Il suo compito sarebbe quello di non tenere troppo distanti, con presenza fissa e aggettivi azzeccati, una proprietà tradizionalmente incapace (oltre che disinteressata) di comunicare con qualità e il popolo che dovrebbe servire. Invece nulla di tutto ciò è mai avvenuto. Dalla sua presentazione in pompa magna alla città (giorno in cui Guarascio è riapparso in grande stile davanti alla stampa locale per annunciare il riscatto oneroso di un calciatore – Tutino – che aveva già deciso di non tenere in rosa), il Cosenza calcio ha vissuto fasi complicate e destabilizzanti per se stesso e per l’ambiente, sulle quali non si è mai ritenuto di dover dare una spiegazione. E così i malumori si sono mescolati ai risultati inizialmente sorprendenti dei ragazzi di Massimiliano Alvini: dal caso mancata iscrizione al torneo di C della squadra femminile, a quello Tutino (riscattato con l’intento di rivenderlo al doppio della cifra, per poi svenderlo), dall’ennesima ricostruzione della rosa tecnicamente ed economicamente ridimensionata rispetto a un anno fa, fino ad arrivare al deferimento della società per il mancato versamento delle ritenute Irpef e dei contributi Inps tramutatosi poi nella penalizzazione di 4 punti in classifica, confermata pochi giorni fa. E poi ancora la vicenda degli steward dello stadio non retribuiti da quasi un anno (hanno annunciato una manifestazione in piazza e il Cosenza calcio si è visto costretto a organizzare un nuovo incontro) e le voci, più che solide, su mancati pagamenti ai fornitori. A sommarsi a tutto ciò si è scoperto, un po’ casualmente e un po’ no, che Guarascio (ri-uscito allo scoperto di recente solo per parlare di Champions League della serie B) è stato interdetto dalla carica di presidente e al suo posto, come amministratore unico, agisce Rita Scalise.
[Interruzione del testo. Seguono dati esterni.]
-- ==== Sys2Proof/Machine/Params.lean ====
section
/-! DEFINITION. The tables a machine is configured with: the built-in font (20_memory.md R57) and the default of
DRAW_EDGE_POLICY (00_scope.md R7). -/

namespace Sys2Proof.Machine

/-- Glyphs 0..7, five bytes each, one byte a pixel row (20_memory.md R57). Glyph 0 is the source's (its section 8);
the others are UNVERIFIED, log 4: the conventional font, which R57 gives as general knowledge. -/
def fontLow : List Byte :=
  [0xF0, 0x90, 0x90, 0x90, 0xF0] ++   -- 0
  [0x20, 0x60, 0x20, 0x20, 0x70] ++   -- 1
  [0xF0, 0x10, 0xF0, 0x80, 0xF0] ++   -- 2
  [0xF0, 0x10, 0xF0, 0x10, 0xF0] ++   -- 3
  [0x90, 0x90, 0xF0, 0x10, 0x10] ++   -- 4
  [0xF0, 0x80, 0xF0, 0x10, 0xF0] ++   -- 5
  [0xF0, 0x80, 0xF0, 0x90, 0xF0] ++   -- 6
  [0xF0, 0x10, 0x20, 0x40, 0x40]      -- 7

/-- Glyphs 8..F (20_memory.md R57). UNVERIFIED, log 4. -/
def fontHigh : List Byte :=
  [0xF0, 0x90, 0xF0, 0x90, 0xF0] ++   -- 8
  [0xF0, 0x90, 0xF0, 0x10, 0xF0] ++   -- 9
  [0xF0, 0x90, 0xF0, 0x90, 0x90] ++   -- A
  [0xE0, 0x90, 0xE0, 0x90, 0xE0] ++   -- B
  [0xF0, 0x80, 0x80, 0x80, 0xF0] ++   -- C
  [0xE0, 0x90, 0x90, 0x90, 0xE0] ++   -- D
  [0xF0, 0x80, 0xF0, 0x80, 0xF0] ++   -- E
  [0xF0, 0x80, 0xF0, 0x80, 0x80]      -- F

/-- The table `FONT`: 80 bytes, glyph d at 5d..5d+4 (20_memory.md R56, R57). -/
def font : List Byte := fontLow ++ fontHigh

/-- The default of DRAW_EDGE_POLICY (00_scope.md R7, 44_display.md R193). -/
def defaultEdgePolicy : Config.EdgePolicy := .fault

end Sys2Proof.Machine
end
Negli ultimi giorni in città, soprattutto nei pensieri degli ultimi romantici del mondo pallonaro cosentino, pare si stia facendo largo, nuovamente, la preoccupazione che qualcosa nelle stanze dei bottoni di via Degli Stadi e Lamezia Terme non giri come dovrebbe, e le parole rilasciate dal sindaco Franz Caruso («arrivano segnali preoccupanti di una situazione economico-finanziaria non brillante») al Quotidiano del Sud, hanno finito per inasprire la tensione. Anche se lo stesso primo cittadino in quell’intervista ha parlato di voci e non di certezze.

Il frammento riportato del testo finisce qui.